Every record below should be printed exactly as given.

MATERIAL FOR THIS EXERCISE
+-------+
theorem event_onlyAddsReads {s t : State} (e : State.Event s t) : OnlyAddsReads s t := by
  cases e with
  | step _ h =>
    obtain ⟨more, haccesses, _⟩ := stepAccesses_eq_reads s
    exact ⟨(step_mem_params h).2, s.pc :: more, by rw [step_busLog h, haccesses]⟩
  | host x => exact ⟨hostAct_params s x, [], (hostAct_busLog s x).trans (List.append_nil _).symm⟩

/-- Settles O60: the reads of the run's events, one after the other. -/
theorem runsOnlyAddReads : Obligations.RunsOnlyAddReads :=
  fun s _ hreaches =>
    reaches_induction (P := OnlyAddsReads s) (fun _ _ e ht => onlyAddsReads_trans ht (event_onlyAddsReads e))
      (onlyAddsReads_refl s) hreaches

end Sys2Proof.Proofs

namespace Sys2Proof.Proofs

open Sys2Proof.Machine Sys2Proof.Statements Sys2Proof.Laws

/-! ## The arithmetic unit with carry, and on subtractions (spec/41_add_adc.md R112, R113, spec/42_sub_sbc.md R150, R151) -/

theorem lowHalf_eq_ones_iff (v : Byte) : lowHalf v = 0xF#4 ↔ v.toNat % 16 = 15 := by
  rw [← BitVec.toNat_inj, lowHalf, BitVec.extractLsb'_toNat]
  rfl

/-- Settles O25: folding the carry into an operand with low nibble 0xF leaves low nibble 0, and into any other adds one to it. -/
theorem addWithCarryHalfCarryClass : Obligations.AddWithCarryHalfCarryClass := by
  intro acc operand cin
  rw [adc8_eq, lowHalf_eq_ones_iff, decide_eq_decide, decide_eq_false_iff_not]
  cases cin with
  | false => simp
  | true => simp only [Bool.toNat_true, true_and, forall_const]; omega

/-- Settles O26: the fold changes the sum by a multiple of 256, which its overflow accounts for. -/
theorem addWithCarrySum : Obligations.AddWithCarrySum := by
  intro acc operand cin
  rw [adc8_eq, BitVec.toNat_ofNat, decide_eq_true_iff]
  have hacc := acc.isLt
  have hcin := Bool.toNat_le cin
  omega

/-- A difference of bytes, in exact arithmetic on the numbers. -/
theorem sub_eq_ofNat (x y : Byte) : x - y = BitVec.ofNat 8 ((x.toNat + 256 - y.toNat) % 256) := by
  apply BitVec.eq_of_toNat_eq
  rw [BitVec.toNat_sub, BitVec.toNat_ofNat]
  omega

/-- What `sub8` answers, in exact arithmetic on the numbers (R150). -/
theorem sub8_eq (acc operand : Byte) (cin : Bool) :
    sub8 acc operand cin =
      ⟨BitVec.ofNat 8 ((acc.toNat + 256 - operand.toNat) % 256),
        ⟨decide ((acc.toNat + 256 - operand.toNat) % 256 = 0), true,
          decide (acc.toNat % 16 < operand.toNat % 16), decide (acc.toNat < operand.toNat)⟩⟩ := by
  simp only [sub8, sub_eq_ofNat, ofNat_mod_256, ofNat_beq_zero, lowNibble_eq_mod]

/-- What `sbc8` answers, in exact arithmetic on the numbers (R151). -/
theorem sbc8_eq (acc operand : Byte) (cin : Bool) :
    sbc8 acc operand cin =
      ⟨BitVec.ofNat 8 ((acc.toNat + 256 - (operand.toNat + cin.toNat) % 256) % 256),
        ⟨decide ((acc.toNat + 256 - (operand.toNat + cin.toNat) % 256) % 256 = 0), true,
          decide (acc.toNat % 16 < (operand.toNat + cin.toNat) % 256 % 16),
          decide (operand.toNat + cin.toNat > 255 ∨ acc.toNat < (operand.toNat + cin.toNat) % 256)⟩⟩ := by
  simp only [sbc8, sub_eq_ofNat, ofNat_mod_256, ofNat_beq_zero, lowNibble_eq_mod, intermediate_toNat, firstOverflow_eq,
    Bool.decide_or]
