-- ==== Sys2Proof/Machine/Cipher.lean ====
section
/-! DEFINITION. The cipher engine (44_cipher_engine.md R139 to R141): the commands ENCRYPT and DECRYPT. -/

namespace Sys2Proof.Machine

/-- `CIPHER_INPUTS()` (R141): the width and round count, after the checks in the order of 60_exceptions.md R159. -/
def cipherInputs (s : State) : Except CmdError (Width × Nat) := do
  let w ← readWidth s
  let r ← readRounds s
  if s.slen.toNat ≠ 2 * r + 2 then .error .invalidExpandedKey
  else if !fitsW w s.a then .error .mismatchedWidth
  else if !fitsW w s.b then .error .mismatchedWidth
  else if !(s.sArr.toList.take (2 * r + 2)).all (fitsW w) then .error .mismatchedWidth
  else .ok (w, r)

/-- The expanded key's word i as a w-bit word. -/
def expandedKey (w : Width) (s : State) (i : Nat) : Word w := lowW w (slotS s i)

/-- Round i of encryption (R139): the updated a is used for the new b. -/
def encryptRound {w : Width} (k : Nat → Word w) (i : Nat) (ab : Word w × Word w) : Word w × Word w :=
  let a := addW (rotlW (xorW ab.1 ab.2) ab.2.toNat) (k (2 * i))
  let b := addW (rotlW (xorW ab.2 a) a.toNat) (k (2 * i + 1))
  (a, b)

/-- Rounds 1 to r of encryption, ascending (R139). -/
def encryptRounds {w : Width} (k : Nat → Word w) : Nat → Word w × Word w → Word w × Word w
  | 0, ab => ab
  | r + 1, ab => encryptRound k (r + 1) (encryptRounds k r ab)

/-- Round i of decryption (R140): the updated b is used for the new a. -/
def decryptRound {w : Width} (k : Nat → Word w) (i : Nat) (ab : Word w × Word w) : Word w × Word w :=
  let b := xorW (rotrW (subW ab.2 (k (2 * i + 1))) ab.1.toNat) ab.1
  let a := xorW (rotrW (subW ab.1 (k (2 * i))) b.toNat) b
  (a, b)

/-- Rounds r to 1 of decryption, descending (R140). -/
def decryptRounds {w : Width} (k : Nat → Word w) : Nat → Word w × Word w → Word w × Word w
  | 0, ab => ab
  | r + 1, ab => decryptRounds k r (decryptRound k (r + 1) ab)

/-- Encryption of a block (R139): the whitening additions, then r rounds. -/
def encryptBlock {w : Width} (k : Nat → Word w) (r : Nat) (ab : Word w × Word w) : Word w × Word w :=
  encryptRounds k r (addW ab.1 (k 0), addW ab.2 (k 1))

/-- Decryption of a block (R140): r rounds, then the final subtractions. -/
def decryptBlock {w : Width} (k : Nat → Word w) (r : Nat) (ab : Word w × Word w) : Word w × Word w :=
  let cd := decryptRounds k r ab
  (subW cd.1 (k 0), subW cd.2 (k 1))

/-- ENCRYPT (R139). -/
def execEncrypt (s : State) : Host.Outcome State Fault Refusal :=
  complete s (do
    let (w, r) ← cipherInputs s
    let ab := encryptBlock (expandedKey w s) r (lowW w s.a, lowW w s.b)
    .ok { s with a := zextSlot ab.1, b := zextSlot ab.2 })

/-- DECRYPT (R140). -/
def execDecrypt (s : State) : Host.Outcome State Fault Refusal :=
  complete s (do
    let (w, r) ← cipherInputs s
    let ab := decryptBlock (expandedKey w s) r (lowW w s.a, lowW w s.b)
    .ok { s with a := zextSlot ab.1, b := zextSlot ab.2 })

end Sys2Proof.Machine
end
+-------+
SOLUTION FOR THIS EXERCISE
theorem event_onlyAddsReads {s t : State} (e : State.Event s t) : OnlyAddsReads s t := by
  cases e with
  | step _ h =>
    obtain ⟨more, haccesses, _⟩ := stepAccesses_eq_reads s
    exact ⟨(step_mem_params h).2, s.pc :: more, by rw [step_busLog h, haccesses]⟩
  | host x => exact ⟨hostAct_params s x, [], (hostAct_busLog s x).trans (List.append_nil _).symm⟩

/-- Settles O60: the reads of the run's events, one after the other. -/
theorem runsOnlyAddReads : Obligations.RunsOnlyAddReads :=
  fun s _ hreaches =>
    reaches_induction (P := OnlyAddsReads s) (fun _ _ e ht => onlyAddsReads_trans ht (event_onlyAddsReads e))
      (onlyAddsReads_refl s) hreaches

end Sys2Proof.Proofs

namespace Sys2Proof.Proofs

open Sys2Proof.Machine Sys2Proof.Statements Sys2Proof.Laws

/-! ## The arithmetic unit with carry, and on subtractions (spec/41_add_adc.md R112, R113, spec/42_sub_sbc.md R150, R151) -/

theorem lowHalf_eq_ones_iff (v : Byte) : lowHalf v = 0xF#4 ↔ v.toNat % 16 = 15 := by
  rw [← BitVec.toNat_inj, lowHalf, BitVec.extractLsb'_toNat]
  rfl

/-- Settles O25: folding the carry into an operand with low nibble 0xF leaves low nibble 0, and into any other adds one to it. -/
theorem addWithCarryHalfCarryClass : Obligations.AddWithCarryHalfCarryClass := by
  intro acc operand cin
  rw [adc8_eq, lowHalf_eq_ones_iff, decide_eq_decide, decide_eq_false_iff_not]
  cases cin with
  | false => simp
  | true => simp only [Bool.toNat_true, true_and, forall_const]; omega

/-- Settles O26: the fold changes the sum by a multiple of 256, which its overflow accounts for. -/
theorem addWithCarrySum : Obligations.AddWithCarrySum := by
  intro acc operand cin
  rw [adc8_eq, BitVec.toNat_ofNat, decide_eq_true_iff]
  have hacc := acc.isLt
  have hcin := Bool.toNat_le cin
  omega

/-- A difference of bytes, in exact arithmetic on the numbers. -/
theorem sub_eq_ofNat (x y : Byte) : x - y = BitVec.ofNat 8 ((x.toNat + 256 - y.toNat) % 256) := by
  apply BitVec.eq_of_toNat_eq
  rw [BitVec.toNat_sub, BitVec.toNat_ofNat]
  omega

/-- What `sub8` answers, in exact arithmetic on the numbers (R150). -/
theorem sub8_eq (acc operand : Byte) (cin : Bool) :
    sub8 acc operand cin =
      ⟨BitVec.ofNat 8 ((acc.toNat + 256 - operand.toNat) % 256),
        ⟨decide ((acc.toNat + 256 - operand.toNat) % 256 = 0), true,
          decide (acc.toNat % 16 < operand.toNat % 16), decide (acc.toNat < operand.toNat)⟩⟩ := by
  simp only [sub8, sub_eq_ofNat, ofNat_mod_256, ofNat_beq_zero, lowNibble_eq_mod]

/-- What `sbc8` answers, in exact arithmetic on the numbers (R151). -/
theorem sbc8_eq (acc operand : Byte) (cin : Bool) :
    sbc8 acc operand cin =
      ⟨BitVec.ofNat 8 ((acc.toNat + 256 - (operand.toNat + cin.toNat) % 256) % 256),
        ⟨decide ((acc.toNat + 256 - (operand.toNat + cin.toNat) % 256) % 256 = 0), true,
          decide (acc.toNat % 16 < (operand.toNat + cin.toNat) % 256 % 16),
          decide (operand.toNat + cin.toNat > 255 ∨ acc.toNat < (operand.toNat + cin.toNat) % 256)⟩⟩ := by
  simp only [sbc8, sub_eq_ofNat, ofNat_mod_256, ofNat_beq_zero, lowNibble_eq_mod, intermediate_toNat, firstOverflow_eq,
    Bool.decide_or]
-- ==== Sys2Proof/Machine/Cipher.lean ====
section
/-! DEFINITION. The cipher engine (44_cipher_engine.md R139 to R141): the commands ENCRYPT and DECRYPT. -/

namespace Sys2Proof.Machine

/-- `CIPHER_INPUTS()` (R141): the width and round count, after the checks in the order of 60_exceptions.md R159. -/
def cipherInputs (s : State) : Except CmdError (Width × Nat) := do
  let w ← readWidth s
  let r ← readRounds s
  if s.slen.toNat ≠ 2 * r + 2 then .error .invalidExpandedKey
  else if !fitsW w s.a then .error .mismatchedWidth
  else if !fitsW w s.b then .error .mismatchedWidth
  else if !(s.sArr.toList.take (2 * r + 2)).all (fitsW w) then .error .mismatchedWidth
  else .ok (w, r)

/-- The expanded key's word i as a w-bit word. -/
def expandedKey (w : Width) (s : State) (i : Nat) : Word w := lowW w (slotS s i)

/-- Round i of encryption (R139): the updated a is used for the new b. -/
def encryptRound {w : Width} (k : Nat → Word w) (i : Nat) (ab : Word w × Word w) : Word w × Word w :=
  let a := addW (rotlW (xorW ab.1 ab.2) ab.2.toNat) (k (2 * i))
  let b := addW (rotlW (xorW ab.2 a) a.toNat) (k (2 * i + 1))
  (a, b)

/-- Rounds 1 to r of encryption, ascending (R139). -/
def encryptRounds {w : Width} (k : Nat → Word w) : Nat → Word w × Word w → Word w × Word w
  | 0, ab => ab
  | r + 1, ab => encryptRound k (r + 1) (encryptRounds k r ab)

/-- Round i of decryption (R140): the updated b is used for the new a. -/
def decryptRound {w : Width} (k : Nat → Word w) (i : Nat) (ab : Word w × Word w) : Word w × Word w :=
  let b := xorW (rotrW (subW ab.2 (k (2 * i + 1))) ab.1.toNat) ab.1
  let a := xorW (rotrW (subW ab.1 (k (2 * i))) b.toNat) b
  (a, b)

/-- Rounds r to 1 of decryption, descending (R140). -/
def decryptRounds {w : Width} (k : Nat → Word w) : Nat → Word w × Word w → Word w × Word w
  | 0, ab => ab
  | r + 1, ab => decryptRounds k r (decryptRound k (r + 1) ab)

/-- Encryption of a block (R139): the whitening additions, then r rounds. -/
def encryptBlock {w : Width} (k : Nat → Word w) (r : Nat) (ab : Word w × Word w) : Word w × Word w :=
  encryptRounds k r (addW ab.1 (k 0), addW ab.2 (k 1))

/-- Decryption of a block (R140): r rounds, then the final subtractions. -/
def decryptBlock {w : Width} (k : Nat → Word w) (r : Nat) (ab : Word w × Word w) : Word w × Word w :=
  let cd := decryptRounds k r ab
  (subW cd.1 (k 0), subW cd.2 (k 1))

/-- ENCRYPT (R139). -/
def execEncrypt (s : State) : Host.Outcome State Fault Refusal :=
  complete s (do
    let (w, r) ← cipherInputs s
    let ab := encryptBlock (expandedKey w s) r (lowW w s.a, lowW w s.b)
    .ok { s with a := zextSlot ab.1, b := zextSlot ab.2 })

/-- DECRYPT (R140). -/
def execDecrypt (s : State) : Host.Outcome State Fault Refusal :=
  complete s (do
    let (w, r) ← cipherInputs s
    let ab := decryptBlock (expandedKey w s) r (lowW w s.a, lowW w s.b)
    .ok { s with a := zextSlot ab.1, b := zextSlot ab.2 })

end Sys2Proof.Machine
end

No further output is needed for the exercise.